Except, barring something wildly unexpected, they won’t. Here’s why. The Nets already have fifteen players signed to guaranteed contracts, including four to league minimums. So if they wanted to sign one of their new guys, they’d have to get rid of one of their contracts, presumably a minimum. That would make sense for most teams, but for the Nets it’d be highly unlikely.
Let’s put a personal touch on this. Say Chris Johnson played really well. Like, best shape of his life, destroying Alan Anderson’s ankles in practices, playing like a legitimate 6th or 7th man. Jason Kidd wants him, but since the Nets already have Andrei Kirilenko and Jason Terry playing most of the minutes Johnson would get, Kidd would only play him five to ten minutes per game.

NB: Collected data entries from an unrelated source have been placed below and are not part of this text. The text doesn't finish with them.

/-- A container of one kernel with n templates and sections (kind, bytes), each on its own image page, and a signature of zeros (R337). -/
def pack (n : Nat) (l : List (Nat × List Byte)) : List Byte :=
  let o := 128 + 32 * (l.length + 1)
  let entry (kind kernel off size voff : Nat) : List Byte :=
    leBytes 4 kind ++ leBytes 4 kernel ++ leBytes 8 off ++ leBytes 8 size ++ leBytes 8 voff
  let rec go (off voff : Nat) : List (Nat × List Byte) → List Byte
    | [] => entry 11 0xFFFF off 200 0
    | (kind, bs) :: rest =>
      let loaded := kind == 1
      entry kind (if kind ≤ 5 || kind = 10 then 0 else 0xFFFF) off bs.length (if loaded then voff else 0) ++ go (off + bs.length) (voff + 65536) rest
  let data := (l.map (·.2)).flatten
  leBytes 4 0x314B4441 ++ leBytes 2 1 ++ leBytes 2 (l.length + 1) ++ leBytes 4 0 ++ leBytes 4 0 ++ leBytes 8 0 ++ leBytes 8 (65536 * l.length)
    ++ leBytes 8 128 ++ leBytes 8 (o + data.length) ++ leBytes 2 1 ++ leBytes 2 n ++ List.replicate 76 0
    ++ go o 0 l ++ data ++ List.replicate 200 0

/-- The container in core 0's scratchpad; its key hash in fuse slot 0 and its digest in the loader's cache. -/
def shelved (bs : List Byte) : State :=
  let c := Container.parse bs
  let s := atCore { spad := Memory.store [] 0 bs }
  { s with pkg := { s.pkg with keys := [some (sha384 (((c.bytes.drop c.sigoff).drop 8).take 96))], digests := [(c.digest, 0)] } }

theorem shelved_read (bs : List Byte) : physRead (shelved bs) (0x1000_0000_0000 % 2 ^ 48) bs.length = bs := by
  have h : winSplit (0x1000_0000_0000 % 2 ^ 48) = some (0, 0) := by decide
  have r : winRange 0 = .spad := by decide
  have k : ((shelved bs).core 0).spad = Memory.store [] 0 bs := by simp [shelved, atCore, State.core, State.setCore]
  simp only [physRead, h, winBytes, r, if_true, k]
  exact Memory.bytes_store_same [] 0 bs

/-- A container whose digest is known carries a good signature when its slot holds its key. -/
theorem shelved_signed (bs : List Byte) (h : field ((Container.parse bs).bytes.drop (Container.parse bs).sigoff) 0 1 = 0)
    (z : zeros ((Container.parse bs).bytes.drop (Container.parse bs).sigoff) 1 7 = true) (t : (Container.parse bs).translated = false) :
    (Container.parse bs).signed (shelved bs).pkg.keys (if (Container.parse bs).translated then some 3 else none)
      ((shelved bs).pkg.digests.any (fun e => e.1 = (Container.parse bs).digest)) = true := by
  simp [Container.signed, shelved, h, z, t]

/-- A code section that starts with a DISP, with a relocation of type t and an addend (R339). -/
def relocated (t addend : Nat) : List Byte :=
  pack 0 [(1, codeBytes (encode (.disp 0 0 0 0 0 0))), (8, leBytes 8 0 ++ leBytes 8 addend ++ leBytes 8 t)]

/-- A template, and a pool layout of 16 MiB (R338, R251). -/
def plainPack : List Byte := pack 1 [(9, List.replicate 256 0)]
def bigPool : List Byte := pack 0 [(10, leBytes 2 (8 + 16 * 256) ++ List.replicate 14 0)]

/-- LoaderCalls, OBJ_LOAD: containers that pass, one that fails its form and has no translation, and a foreign binary with one, an unknown key, an older version, no room, a pool too large, and two
relocations that fail. -/
theorem test_hyp_LoaderCalls_load :
    (∀ bs ∈ [plainPack, bigPool, relocated 0 0, relocated 9 256], let c := Container.parse bs;
        c.formOk = true ∧ field (c.bytes.drop c.sigoff) 0 1 = 0 ∧ zeros (c.bytes.drop c.sigoff) 1 7 = true ∧ c.translated = false ∧ c.svn = 0
          ∧ bs.length ≤ 1024)
    ∧ (Container.parse (List.replicate 128 0)).formOk = false ∧ State.reset.pkg.translation (sha384 (List.replicate 128 0)) = none
    ∧ (Container.parse [7]).formOk = false
    ∧ ({ State.reset.pkg with translations := [(sha384 [7], plainPack)] } : Package).translation (sha384 [7]) = some (Container.parse plainPack)
    ∧ (Container.parse plainPack).signed [] none false = false
    ∧ (Container.parse plainPack).svn < 1
    ∧ State.reset.placeImage 0 (Container.parse plainPack) = some 0
    ∧ ({ State.reset with pkg := { State.reset.pkg with frames := 0xE0_0000_0000 } } : State).placeImage 0 (Container.parse plainPack) = none
    ∧ (Container.parse plainPack).poolTooBig = false ∧ (Container.parse bigPool).poolTooBig = true
    ∧ (let c := Container.parse (relocated 0 0);
        c.poolTooBig = false ∧ (match c.patchAll 0 c.relocs c.relocs c.image with | .badobj => true | _ => false) = true)
    ∧ (let c := Container.parse (relocated 9 256);
        c.poolTooBig = false ∧ (match c.patchAll 0 c.relocs c.relocs c.image with | .overflow => true | _ => false) = true)
    ∧ (let c := Container.parse plainPack;
        (match c.patchAll 0 c.relocs c.relocs c.image with | .ok _ => true | _ => false) = true ∧ c.nlaunch = 1) := by
  refine ⟨?_, ?_, ?_, ?_, by simp [Package.translation], ?_, ?_, ?_, ?_, ?_, ?_, ?_, ?_, ?_⟩ <;> decide +kernel

theorem get_of_all {α : Type} (d v : α) (m : Sparse α) (a : Nat) (h : ∀ e ∈ m, e.2 = v) (w : ∃ e ∈ m, e.1 = a) : Sparse.get d m a = v := by
  induction m with
  | nil => obtain ⟨e, he, _⟩ := w; cases he
  | cons e m ih =>
    rw [Sparse.get]
    by_cases hk : e.1 = a
    · rw [if_pos hk]; exact h e (.head _)
    · rw [if_neg hk]
      refine ih (fun x hx => h x (.tail _ hx)) ?_
      obtain ⟨x, hx, hxa⟩ := w
      cases hx with
      | head => exact absurd hxa hk
      | tail _ hx => exact ⟨x, hx, hxa⟩

/-- LoaderCalls, OBJ_LOAD: a partition with no record in use has a free one, and one whose 1,024 records are all in use has none. -/
theorem test_hyp_LoaderCalls_records :
    1 ≤ (State.reset.freeRecords 0).length
    ∧ ({ State.reset with mem := (List.range 1024).map (fun i => (0xF0_0000_0000 + 256 * i, 1)) } : State).freeRecords 0 = [] := by
  refine ⟨by decide +kernel, ?_⟩
  rw [State.freeRecords, List.filter_eq_nil_iff]
  intro i hi
  have h : Memory.byte ((List.range 1024).map (fun i => ((0xF0_0000_0000 + 256 * i, 1) : Host.Cell))) (0xF0_0000_0000 + 256 * i) = 1 :=
    get_of_all _ _ _ _ (by intro e he; obtain ⟨j, _, rfl⟩ := List.mem_map.mp he; rfl) ⟨_, List.mem_map.mpr ⟨i, hi, rfl⟩, rfl⟩
  have a : ({ State.reset with mem := (List.range 1024).map (fun i => (0xF0_0000_0000 + 256 * i, 1)) } : State).recAddr 0 i + 0
      = 0xF0_0000_0000 + 256 * i := by
    simp [State.recAddr, State.part, State.reset, Sparse.get]
  rw [State.recField, a, Memory.bytes_eq, show List.range 1 = [0] from rfl, List.map_singleton, Nat.add_zero, h]
  decide

/-- LoaderCalls, the other calls: an object with a record in use and one with none; pages of the image region to its end and a misaligned one; frames;
a partition without tables; patches. -/
theorem test_hyp_LoaderCalls_calls :
    (∀ n ∈ [0, 2], let o : Object := { handle := 1, base := 0, size := 65536, records := [0] };
      let s := (withRec State.reset [(0, 1, 1), (1, 1, n)]).onPart 0 (fun q => { q with objects := [o] });
      s.object 0 1 = some o ∧ leValue (recBytes s 0 0 1 1) = n ∧ s.object 0 2 = none)
    ∧ (0x0FFF_FFFF_0000 % 65536 = 0 ∧ 65536 ≠ 0 ∧ 0x0FFF_FFFF_0000 + 65536 ≤ 0x1000_0000_0000 ∧ 0x0FFF_FFFF_0001 % 65536 ≠ 0)
    ∧ ((2 ^ 48 - 65536) % 65536 = 0 ∧ 2 ^ 48 - 65536 + 65536 ≤ 2 ^ 48 ∧ 252 < 256 ∧ 252 % 4 = 0)
    ∧ (let q := State.reset.part 0; q.tables = [] ∧ q.root % 4096 = 0 ∧ q.tnext % 4096 = 0 ∧ q.root + 4096 ≤ q.tnext ∧ q.tnext + 0x3000 ≤ 2 ^ 47)
    ∧ (0x7F_FFFF_0000 + 65536 ≤ State.reset.memsplit * 2 ^ 36 ∧ 0x7F_FFFF_0000 < 2 ^ 40 ∧ 4 < 64 ∧ 4 % 8 = 4 ∧ 65535 < 65536)
    ∧ ((0x1_0000 : Word).toNat % 4 = 0 ∧ (0xFFFF_FFFF : Word).toNat < 2 ^ 32 ∧ (0 : Word).toNat < 2 ^ 16 ∧ (withEvent State.reset {}).event 0 0 = some {})
    ∧ (0x1_0002 : Word).toNat % 4 ≠ 0 := by
  refine ⟨?_, ?_, ?_, ?_, ?_, ?_, ?_⟩ <;> decide +kernel

/-- A firmware image of no section but its signature, in the BAR2 window, with its digest known and its key in slot 0. -/
def booting (svn : BitVec 32) : State :=
  let bs := pack 0 []
  let c := Container.parse bs
  { State.reset with pkg := { State.reset.pkg with
      bar2 := Memory.store [] 0 bs, keys := [some (sha384 (((c.bytes.drop c.sigoff).drop 8).take 96))], svn := svn } }

/-- The machine at stage 4 with an agenda. -/
def up (l : List Agent) : State := { State.reset with pkg := { State.reset.pkg with stage := 4 }, agenda := l }

/-- BringUp: stage 0 with no size written, stages past it, sizes of 0, 1, 256 MiB and one byte more; an image that fails its form and one that keeps it;
stage 2; and a fuse counter to raise; the host's accesses and Skyo's, at stage 4 with no partition running, and with a core that runs. -/
theorem test_hyp_BringUp :
    State.reset.pkg.size = 0 ∧ State.reset.pkg.stage = 0
    ∧ (let g : Package := { State.reset.pkg with stage := 2 }; g.stage ≠ 0 ∧ g.stage = 2)
    ∧ (0 : BitVec 64).toNat % 2 ^ 32 = 0 ∧ (0x1000_0000 : BitVec 64).toNat % 2 ^ 32 ≤ 0x1000_0000
    ∧ 0x1000_0000 < (0x1000_0001 : BitVec 64).toNat % 2 ^ 32 ∧ 0 < (1 : BitVec 64).toNat % 2 ^ 32
    ∧ (Container.parse (Memory.bytes State.reset.pkg.bar2 0 1)).formOk = false
    ∧ (let c := Container.parse (pack 0 []); c.formOk = true ∧ c.svn < (booting 1).pkg.svn ∧ (booting 0).pkg.svn ≤ c.svn)
    ∧ State.reset.pkg.svn < 1 ∧ State.reset.part 0 = {}
    ∧ (∀ a ∈ [Agent.host (.read 8 8), .host (.read 8 4), .host (.write 16 8 1), .skyo (.memsplit 16), .skyo (.budget 3 0)],
        (up [a]).agenda = [a] ∧ (up [a]).pkg.stage = 4 ∧ (up [a]).noneRuns = true ∧ ((up [a]).die 3).queue = [])
    ∧ ((atStrand { life := .running }).core 0).halted = false := by
  refine ⟨?_, ?_, ?_, ?_, ?_, ?_, ?_, ?_, ?_, ?_, ?_, ?_, ?_⟩ <;> decide +kernel

/-- A barrier of two packages in which this one stands first, with what has come of the other. -/
def coll0 (l : List (Nat × Nat × List Byte)) : Collective :=
  { kind := .barrier, part := 0, me := 0, m := 2, src := 0, dst := 64, n := 8, start := 0, peers := l }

Let’s say Nets general manager Billy King makes the call, waives Anderson, and signs Johnson to a one-year deal worth the veteran’s minimum. Since Anderson has a guaranteed contract (like all 15 current Nets), they’re still on the hook for his salary, so they’d pay him $947,907 for the year to play somewhere else.
This decision, like almost every one the Nets have to make, would be heavily impacted by the NBA’s new collective bargaining agreement, wholly responsible for the enormous tax bill given to Brooklyn Nets owner Mikhail Prokhorov by the NBA. As we and others have discussed before, Prokhorov is slated to pay over $87 million on his tax figure alone — more than all but two other teams are spending on their entire rosters.
Adding Johnson (or Gutierrez, or Forbes) would push the Nets to an absurd $31.3 million over the NBA’s luxury tax threshold. That means for Johnson’s salary, they’d pay an extra $4.75 per dollar spent, and a minimum salary would cost the Nets almost $5.1 million. Not only that, they’d still be on the hook for Anderson’s recently waived contract and those tax ramifications — which totals $5.2 million in salary obligations.
Put those together, and signing a training camp invitee would cost the Nets a whopping $10.3 million.
We know money doesn’t matter to Prokhorov. That’s been clear since day one. If the Nets have a chance at adding talent, they’ve added it, regardless of the tax ramifications. But it’d be a shock if they decided it was worth spending $10 million to have someone on the opening day roster play ten minutes per game.
That doesn’t mean you’ll never see one play in a Nets uniform. Another scenario would have the Nets make a salary dump, trading away one or two players for draft picks or cash considerations. That would still cost the Nets around $5 million in tax payments, but it’s less impossible.
But the most likely scenario is that after playing through training camp with the Nets at Duke, Gutierrez and Johnson will return to their D-League affiliated clubs, and Forbes will remain in the organization with an invite to play with the Nets D-League affiliate Springfield Armor. That way, if anyone gets hurt, the Nets can call up Forbes with a ten-day contract. And don’t count that out: Forbes has two years of NBA experience and was born and raised in Brooklyn, which would make him the only Brooklyn-born player on the roster.